§ **ASSIGNMENT**:
Restate verbatim the span of lines below between the line with "R296 Start-up alarms" and the line with "R296 Wake source", including those two lines, and only that span.

Entries taken from a collection:
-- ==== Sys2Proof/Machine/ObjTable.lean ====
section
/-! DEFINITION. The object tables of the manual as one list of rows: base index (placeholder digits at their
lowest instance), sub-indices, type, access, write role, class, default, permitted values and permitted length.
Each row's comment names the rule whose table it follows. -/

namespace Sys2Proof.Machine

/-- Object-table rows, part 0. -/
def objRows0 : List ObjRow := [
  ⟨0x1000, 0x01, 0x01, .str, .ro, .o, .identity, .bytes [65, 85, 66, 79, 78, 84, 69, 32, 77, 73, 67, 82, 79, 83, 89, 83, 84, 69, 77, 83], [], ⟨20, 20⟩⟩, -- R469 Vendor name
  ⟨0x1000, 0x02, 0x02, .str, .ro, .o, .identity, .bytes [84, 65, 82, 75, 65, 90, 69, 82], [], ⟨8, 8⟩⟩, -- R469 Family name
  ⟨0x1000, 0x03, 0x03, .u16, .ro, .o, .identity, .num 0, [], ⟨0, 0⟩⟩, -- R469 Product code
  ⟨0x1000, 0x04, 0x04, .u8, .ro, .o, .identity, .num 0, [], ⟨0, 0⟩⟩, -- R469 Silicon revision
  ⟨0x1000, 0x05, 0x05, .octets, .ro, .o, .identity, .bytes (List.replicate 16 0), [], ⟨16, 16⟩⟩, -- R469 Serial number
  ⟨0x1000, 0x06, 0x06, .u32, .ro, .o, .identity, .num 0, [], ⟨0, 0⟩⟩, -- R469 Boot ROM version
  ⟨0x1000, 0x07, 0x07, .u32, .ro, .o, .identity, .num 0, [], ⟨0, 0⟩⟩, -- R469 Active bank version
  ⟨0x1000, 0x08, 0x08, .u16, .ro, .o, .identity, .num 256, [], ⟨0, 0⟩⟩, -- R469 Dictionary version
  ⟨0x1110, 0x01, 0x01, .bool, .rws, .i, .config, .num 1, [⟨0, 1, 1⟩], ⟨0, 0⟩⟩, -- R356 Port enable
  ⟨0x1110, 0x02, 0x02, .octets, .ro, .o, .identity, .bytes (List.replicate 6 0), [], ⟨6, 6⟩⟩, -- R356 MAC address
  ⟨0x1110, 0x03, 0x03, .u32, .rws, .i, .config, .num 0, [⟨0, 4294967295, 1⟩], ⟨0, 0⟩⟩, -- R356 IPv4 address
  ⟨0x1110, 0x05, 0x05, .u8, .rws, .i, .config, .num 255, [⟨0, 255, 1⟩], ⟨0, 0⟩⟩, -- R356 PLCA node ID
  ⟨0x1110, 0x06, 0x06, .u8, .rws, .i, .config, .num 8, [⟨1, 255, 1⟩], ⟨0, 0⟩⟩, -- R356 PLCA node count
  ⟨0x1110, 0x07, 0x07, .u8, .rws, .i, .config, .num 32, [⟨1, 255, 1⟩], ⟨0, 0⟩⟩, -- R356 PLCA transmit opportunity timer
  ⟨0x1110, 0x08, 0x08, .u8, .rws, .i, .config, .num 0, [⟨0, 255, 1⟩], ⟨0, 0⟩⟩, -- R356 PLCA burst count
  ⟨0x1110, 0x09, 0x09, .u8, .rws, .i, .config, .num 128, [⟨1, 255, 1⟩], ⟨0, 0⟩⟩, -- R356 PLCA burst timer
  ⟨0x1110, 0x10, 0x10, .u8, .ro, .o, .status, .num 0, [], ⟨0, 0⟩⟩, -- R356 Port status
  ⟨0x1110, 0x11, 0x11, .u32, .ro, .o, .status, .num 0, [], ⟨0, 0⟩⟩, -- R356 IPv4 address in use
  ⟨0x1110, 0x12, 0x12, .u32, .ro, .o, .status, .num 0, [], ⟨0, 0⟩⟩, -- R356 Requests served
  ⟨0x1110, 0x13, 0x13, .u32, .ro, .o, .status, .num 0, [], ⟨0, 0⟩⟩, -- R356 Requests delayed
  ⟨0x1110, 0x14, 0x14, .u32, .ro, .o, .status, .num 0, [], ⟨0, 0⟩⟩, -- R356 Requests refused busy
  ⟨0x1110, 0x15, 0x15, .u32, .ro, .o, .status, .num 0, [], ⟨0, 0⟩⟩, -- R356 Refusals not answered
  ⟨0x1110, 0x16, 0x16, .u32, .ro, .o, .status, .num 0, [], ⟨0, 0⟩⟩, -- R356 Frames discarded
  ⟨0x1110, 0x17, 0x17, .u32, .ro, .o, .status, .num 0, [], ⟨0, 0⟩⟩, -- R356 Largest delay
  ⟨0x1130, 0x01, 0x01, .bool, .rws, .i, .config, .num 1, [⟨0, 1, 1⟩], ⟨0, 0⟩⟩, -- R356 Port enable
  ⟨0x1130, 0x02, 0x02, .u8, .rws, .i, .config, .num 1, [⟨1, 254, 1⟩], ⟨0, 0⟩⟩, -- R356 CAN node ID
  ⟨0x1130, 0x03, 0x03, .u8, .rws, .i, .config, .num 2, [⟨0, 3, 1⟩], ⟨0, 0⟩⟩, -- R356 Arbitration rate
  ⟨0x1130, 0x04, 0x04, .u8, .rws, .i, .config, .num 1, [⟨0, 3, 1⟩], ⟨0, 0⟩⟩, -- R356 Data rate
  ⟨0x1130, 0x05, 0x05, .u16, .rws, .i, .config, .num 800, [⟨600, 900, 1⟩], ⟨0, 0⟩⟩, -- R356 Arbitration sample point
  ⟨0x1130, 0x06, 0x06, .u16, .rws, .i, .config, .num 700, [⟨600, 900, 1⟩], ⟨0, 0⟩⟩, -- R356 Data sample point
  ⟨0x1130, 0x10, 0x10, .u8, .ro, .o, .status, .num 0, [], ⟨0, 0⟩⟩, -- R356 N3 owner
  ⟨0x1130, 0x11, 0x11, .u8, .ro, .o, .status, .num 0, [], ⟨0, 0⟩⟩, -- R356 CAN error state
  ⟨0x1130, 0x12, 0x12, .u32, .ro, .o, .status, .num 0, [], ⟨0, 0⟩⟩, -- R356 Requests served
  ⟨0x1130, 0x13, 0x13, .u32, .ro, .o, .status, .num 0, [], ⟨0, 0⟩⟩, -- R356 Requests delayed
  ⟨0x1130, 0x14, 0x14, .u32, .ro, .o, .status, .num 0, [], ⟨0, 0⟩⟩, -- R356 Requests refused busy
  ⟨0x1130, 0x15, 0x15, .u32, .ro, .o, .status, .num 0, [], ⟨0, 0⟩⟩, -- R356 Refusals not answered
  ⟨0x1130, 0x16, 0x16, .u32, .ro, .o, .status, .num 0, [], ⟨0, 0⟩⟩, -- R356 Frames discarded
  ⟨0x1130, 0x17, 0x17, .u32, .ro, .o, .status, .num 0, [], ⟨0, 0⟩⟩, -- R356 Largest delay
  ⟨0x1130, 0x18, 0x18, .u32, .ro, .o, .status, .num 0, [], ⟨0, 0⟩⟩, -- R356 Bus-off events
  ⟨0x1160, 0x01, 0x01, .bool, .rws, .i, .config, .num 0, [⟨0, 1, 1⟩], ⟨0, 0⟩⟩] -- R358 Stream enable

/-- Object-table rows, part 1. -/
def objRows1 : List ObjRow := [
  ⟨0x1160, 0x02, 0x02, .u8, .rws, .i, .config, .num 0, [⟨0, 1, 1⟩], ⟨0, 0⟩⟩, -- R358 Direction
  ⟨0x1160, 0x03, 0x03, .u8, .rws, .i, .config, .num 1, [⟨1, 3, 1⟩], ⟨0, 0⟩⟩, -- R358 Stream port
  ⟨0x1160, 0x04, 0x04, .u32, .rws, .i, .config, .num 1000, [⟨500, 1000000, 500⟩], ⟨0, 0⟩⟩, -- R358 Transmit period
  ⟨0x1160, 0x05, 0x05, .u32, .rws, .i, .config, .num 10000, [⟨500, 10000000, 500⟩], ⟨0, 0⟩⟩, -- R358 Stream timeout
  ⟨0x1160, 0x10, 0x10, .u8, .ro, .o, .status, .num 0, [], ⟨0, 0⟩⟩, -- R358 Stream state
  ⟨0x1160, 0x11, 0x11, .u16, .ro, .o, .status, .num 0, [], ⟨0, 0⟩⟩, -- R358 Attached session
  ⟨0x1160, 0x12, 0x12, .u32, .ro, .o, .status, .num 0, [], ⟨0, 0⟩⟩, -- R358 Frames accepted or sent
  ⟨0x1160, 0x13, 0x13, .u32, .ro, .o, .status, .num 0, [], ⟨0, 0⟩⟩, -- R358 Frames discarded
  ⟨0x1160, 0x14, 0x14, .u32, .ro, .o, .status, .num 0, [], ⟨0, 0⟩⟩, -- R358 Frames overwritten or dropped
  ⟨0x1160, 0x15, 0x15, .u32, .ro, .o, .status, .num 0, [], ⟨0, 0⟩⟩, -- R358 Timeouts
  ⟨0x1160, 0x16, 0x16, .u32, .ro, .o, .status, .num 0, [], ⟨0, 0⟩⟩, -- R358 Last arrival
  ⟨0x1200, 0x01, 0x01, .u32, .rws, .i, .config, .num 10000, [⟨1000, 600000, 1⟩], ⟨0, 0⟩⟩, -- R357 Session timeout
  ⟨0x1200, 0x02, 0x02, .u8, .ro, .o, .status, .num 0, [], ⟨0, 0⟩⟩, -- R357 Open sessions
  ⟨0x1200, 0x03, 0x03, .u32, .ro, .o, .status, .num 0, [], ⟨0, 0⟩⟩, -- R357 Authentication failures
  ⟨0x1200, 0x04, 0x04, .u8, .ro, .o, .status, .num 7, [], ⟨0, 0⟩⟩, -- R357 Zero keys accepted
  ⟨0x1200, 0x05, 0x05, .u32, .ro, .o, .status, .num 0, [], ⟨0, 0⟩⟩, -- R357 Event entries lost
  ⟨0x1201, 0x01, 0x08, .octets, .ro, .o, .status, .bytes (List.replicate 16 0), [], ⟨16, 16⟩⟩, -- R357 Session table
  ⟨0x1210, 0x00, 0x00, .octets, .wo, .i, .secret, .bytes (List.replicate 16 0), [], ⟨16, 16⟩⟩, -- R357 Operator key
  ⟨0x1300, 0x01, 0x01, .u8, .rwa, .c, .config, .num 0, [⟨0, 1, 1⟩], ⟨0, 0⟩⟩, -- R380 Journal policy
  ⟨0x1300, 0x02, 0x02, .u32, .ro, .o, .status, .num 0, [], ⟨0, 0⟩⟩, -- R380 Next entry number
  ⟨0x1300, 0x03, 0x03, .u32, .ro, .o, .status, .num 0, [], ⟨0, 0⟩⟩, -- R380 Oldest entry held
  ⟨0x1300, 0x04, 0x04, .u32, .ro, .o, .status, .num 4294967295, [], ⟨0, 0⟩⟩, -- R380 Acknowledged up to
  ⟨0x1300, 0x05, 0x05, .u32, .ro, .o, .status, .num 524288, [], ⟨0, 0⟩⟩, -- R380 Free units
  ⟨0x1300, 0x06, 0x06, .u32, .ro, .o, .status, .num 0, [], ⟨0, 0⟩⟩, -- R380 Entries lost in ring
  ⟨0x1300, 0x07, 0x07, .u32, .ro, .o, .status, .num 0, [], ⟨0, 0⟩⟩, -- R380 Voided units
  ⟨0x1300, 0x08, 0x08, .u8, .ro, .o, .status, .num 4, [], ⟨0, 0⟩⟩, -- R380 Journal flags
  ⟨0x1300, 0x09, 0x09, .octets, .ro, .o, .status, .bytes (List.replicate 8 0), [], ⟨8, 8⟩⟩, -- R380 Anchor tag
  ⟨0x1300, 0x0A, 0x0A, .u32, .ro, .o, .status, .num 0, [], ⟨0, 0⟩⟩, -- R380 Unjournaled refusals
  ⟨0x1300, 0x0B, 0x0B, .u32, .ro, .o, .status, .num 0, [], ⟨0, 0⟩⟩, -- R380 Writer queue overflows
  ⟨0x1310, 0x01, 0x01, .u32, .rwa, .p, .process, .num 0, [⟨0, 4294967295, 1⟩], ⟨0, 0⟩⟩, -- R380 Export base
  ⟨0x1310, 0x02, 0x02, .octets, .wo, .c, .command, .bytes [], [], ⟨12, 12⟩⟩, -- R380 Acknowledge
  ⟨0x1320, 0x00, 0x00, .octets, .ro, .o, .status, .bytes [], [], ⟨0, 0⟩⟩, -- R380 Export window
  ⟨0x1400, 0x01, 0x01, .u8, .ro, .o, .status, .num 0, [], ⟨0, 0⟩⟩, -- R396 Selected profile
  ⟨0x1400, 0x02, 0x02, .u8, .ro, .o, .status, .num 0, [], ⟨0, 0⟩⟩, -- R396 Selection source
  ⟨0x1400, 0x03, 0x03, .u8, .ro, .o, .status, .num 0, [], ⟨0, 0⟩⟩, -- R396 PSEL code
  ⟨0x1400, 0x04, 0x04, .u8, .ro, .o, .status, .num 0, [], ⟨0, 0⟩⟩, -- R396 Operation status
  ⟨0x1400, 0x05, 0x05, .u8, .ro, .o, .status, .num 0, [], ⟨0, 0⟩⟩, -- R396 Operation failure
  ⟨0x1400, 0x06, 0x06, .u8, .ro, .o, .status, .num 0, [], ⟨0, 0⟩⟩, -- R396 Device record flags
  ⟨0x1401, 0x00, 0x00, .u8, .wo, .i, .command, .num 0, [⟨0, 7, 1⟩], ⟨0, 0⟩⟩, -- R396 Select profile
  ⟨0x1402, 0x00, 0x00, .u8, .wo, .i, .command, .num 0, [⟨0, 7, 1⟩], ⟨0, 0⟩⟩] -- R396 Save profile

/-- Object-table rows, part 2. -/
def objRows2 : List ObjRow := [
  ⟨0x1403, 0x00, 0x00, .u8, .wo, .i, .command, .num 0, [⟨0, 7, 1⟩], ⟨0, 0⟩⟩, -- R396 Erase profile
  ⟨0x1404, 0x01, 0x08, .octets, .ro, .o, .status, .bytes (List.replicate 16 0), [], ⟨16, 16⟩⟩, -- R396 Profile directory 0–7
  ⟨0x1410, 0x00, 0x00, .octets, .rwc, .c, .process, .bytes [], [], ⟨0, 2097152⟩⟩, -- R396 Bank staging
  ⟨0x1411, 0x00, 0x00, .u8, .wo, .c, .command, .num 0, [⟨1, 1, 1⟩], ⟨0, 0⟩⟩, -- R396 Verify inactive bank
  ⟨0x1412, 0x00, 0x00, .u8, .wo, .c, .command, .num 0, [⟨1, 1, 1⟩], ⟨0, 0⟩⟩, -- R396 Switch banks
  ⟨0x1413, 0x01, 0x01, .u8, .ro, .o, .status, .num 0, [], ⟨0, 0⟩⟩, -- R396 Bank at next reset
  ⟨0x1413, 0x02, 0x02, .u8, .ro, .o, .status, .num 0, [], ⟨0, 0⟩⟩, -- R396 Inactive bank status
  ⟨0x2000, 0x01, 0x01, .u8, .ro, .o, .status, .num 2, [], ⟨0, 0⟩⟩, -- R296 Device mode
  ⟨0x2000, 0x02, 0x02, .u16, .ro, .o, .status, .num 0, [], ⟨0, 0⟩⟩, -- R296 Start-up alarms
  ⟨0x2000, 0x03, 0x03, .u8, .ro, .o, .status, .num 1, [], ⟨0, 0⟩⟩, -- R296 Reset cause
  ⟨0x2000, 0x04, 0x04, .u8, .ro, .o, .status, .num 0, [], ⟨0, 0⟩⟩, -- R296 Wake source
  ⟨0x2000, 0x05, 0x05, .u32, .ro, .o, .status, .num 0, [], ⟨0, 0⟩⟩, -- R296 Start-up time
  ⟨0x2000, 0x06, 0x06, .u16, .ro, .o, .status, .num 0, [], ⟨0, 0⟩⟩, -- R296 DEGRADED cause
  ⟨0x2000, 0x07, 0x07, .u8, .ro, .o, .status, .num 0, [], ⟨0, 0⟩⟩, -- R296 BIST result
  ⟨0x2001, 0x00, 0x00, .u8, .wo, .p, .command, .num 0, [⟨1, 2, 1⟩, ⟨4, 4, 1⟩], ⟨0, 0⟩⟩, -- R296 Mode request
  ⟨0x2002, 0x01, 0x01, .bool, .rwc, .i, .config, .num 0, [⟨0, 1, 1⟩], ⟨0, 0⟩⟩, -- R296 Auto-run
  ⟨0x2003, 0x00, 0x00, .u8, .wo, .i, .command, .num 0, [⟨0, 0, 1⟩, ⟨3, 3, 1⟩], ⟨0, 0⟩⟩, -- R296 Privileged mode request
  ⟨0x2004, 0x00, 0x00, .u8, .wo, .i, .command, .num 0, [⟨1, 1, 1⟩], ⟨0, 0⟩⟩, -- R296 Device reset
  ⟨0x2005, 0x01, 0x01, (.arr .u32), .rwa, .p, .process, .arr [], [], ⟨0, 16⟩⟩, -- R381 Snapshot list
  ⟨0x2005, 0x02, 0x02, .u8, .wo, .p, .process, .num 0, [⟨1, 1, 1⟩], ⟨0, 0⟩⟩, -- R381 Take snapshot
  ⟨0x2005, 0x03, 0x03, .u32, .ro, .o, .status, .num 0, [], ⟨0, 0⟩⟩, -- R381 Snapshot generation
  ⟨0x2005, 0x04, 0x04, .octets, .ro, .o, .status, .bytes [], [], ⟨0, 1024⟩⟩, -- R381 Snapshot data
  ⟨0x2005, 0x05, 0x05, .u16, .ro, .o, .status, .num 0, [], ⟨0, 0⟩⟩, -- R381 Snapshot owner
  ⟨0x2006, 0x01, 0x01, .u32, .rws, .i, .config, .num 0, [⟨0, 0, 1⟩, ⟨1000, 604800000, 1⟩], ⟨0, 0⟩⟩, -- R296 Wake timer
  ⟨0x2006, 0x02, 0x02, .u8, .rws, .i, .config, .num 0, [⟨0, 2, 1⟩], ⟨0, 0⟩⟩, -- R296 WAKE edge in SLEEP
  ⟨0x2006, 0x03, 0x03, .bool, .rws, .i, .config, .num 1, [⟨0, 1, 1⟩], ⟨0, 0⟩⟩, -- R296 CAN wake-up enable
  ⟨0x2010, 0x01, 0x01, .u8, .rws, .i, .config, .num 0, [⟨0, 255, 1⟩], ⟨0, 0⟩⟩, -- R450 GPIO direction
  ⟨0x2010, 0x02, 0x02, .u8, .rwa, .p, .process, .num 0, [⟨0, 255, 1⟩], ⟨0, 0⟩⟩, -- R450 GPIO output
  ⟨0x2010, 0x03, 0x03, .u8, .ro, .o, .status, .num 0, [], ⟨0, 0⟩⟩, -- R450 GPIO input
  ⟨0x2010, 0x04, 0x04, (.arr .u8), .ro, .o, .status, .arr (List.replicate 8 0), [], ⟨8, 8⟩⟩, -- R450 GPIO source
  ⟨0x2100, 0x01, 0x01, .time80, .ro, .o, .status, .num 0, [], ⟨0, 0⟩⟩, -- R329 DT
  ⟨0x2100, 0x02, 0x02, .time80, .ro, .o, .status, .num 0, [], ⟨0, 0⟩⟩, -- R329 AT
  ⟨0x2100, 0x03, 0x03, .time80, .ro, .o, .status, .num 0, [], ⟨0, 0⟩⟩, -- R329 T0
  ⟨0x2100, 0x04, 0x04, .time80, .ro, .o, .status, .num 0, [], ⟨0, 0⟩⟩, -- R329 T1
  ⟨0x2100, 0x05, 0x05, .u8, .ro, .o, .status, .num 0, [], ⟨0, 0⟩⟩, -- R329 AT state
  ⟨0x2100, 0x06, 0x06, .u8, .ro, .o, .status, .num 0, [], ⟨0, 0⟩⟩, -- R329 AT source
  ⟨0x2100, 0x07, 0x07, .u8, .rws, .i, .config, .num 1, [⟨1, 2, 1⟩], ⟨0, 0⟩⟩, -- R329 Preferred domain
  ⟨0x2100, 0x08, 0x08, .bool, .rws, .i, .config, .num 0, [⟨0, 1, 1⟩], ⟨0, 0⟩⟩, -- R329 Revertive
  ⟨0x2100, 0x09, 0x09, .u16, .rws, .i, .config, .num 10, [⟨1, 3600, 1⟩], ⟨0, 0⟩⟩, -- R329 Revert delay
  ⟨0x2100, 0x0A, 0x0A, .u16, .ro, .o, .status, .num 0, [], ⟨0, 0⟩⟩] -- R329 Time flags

§ **EXPECTED OUTPUT**:
  ⟨0x2000, 0x02, 0x02, .u16, .ro, .o, .status, .num 0, [], ⟨0, 0⟩⟩, -- R296 Start-up alarms
  ⟨0x2000, 0x03, 0x03, .u8, .ro, .o, .status, .num 1, [], ⟨0, 0⟩⟩, -- R296 Reset cause
  ⟨0x2000, 0x04, 0x04, .u8, .ro, .o, .status, .num 0, [], ⟨0, 0⟩⟩, -- R296 Wake source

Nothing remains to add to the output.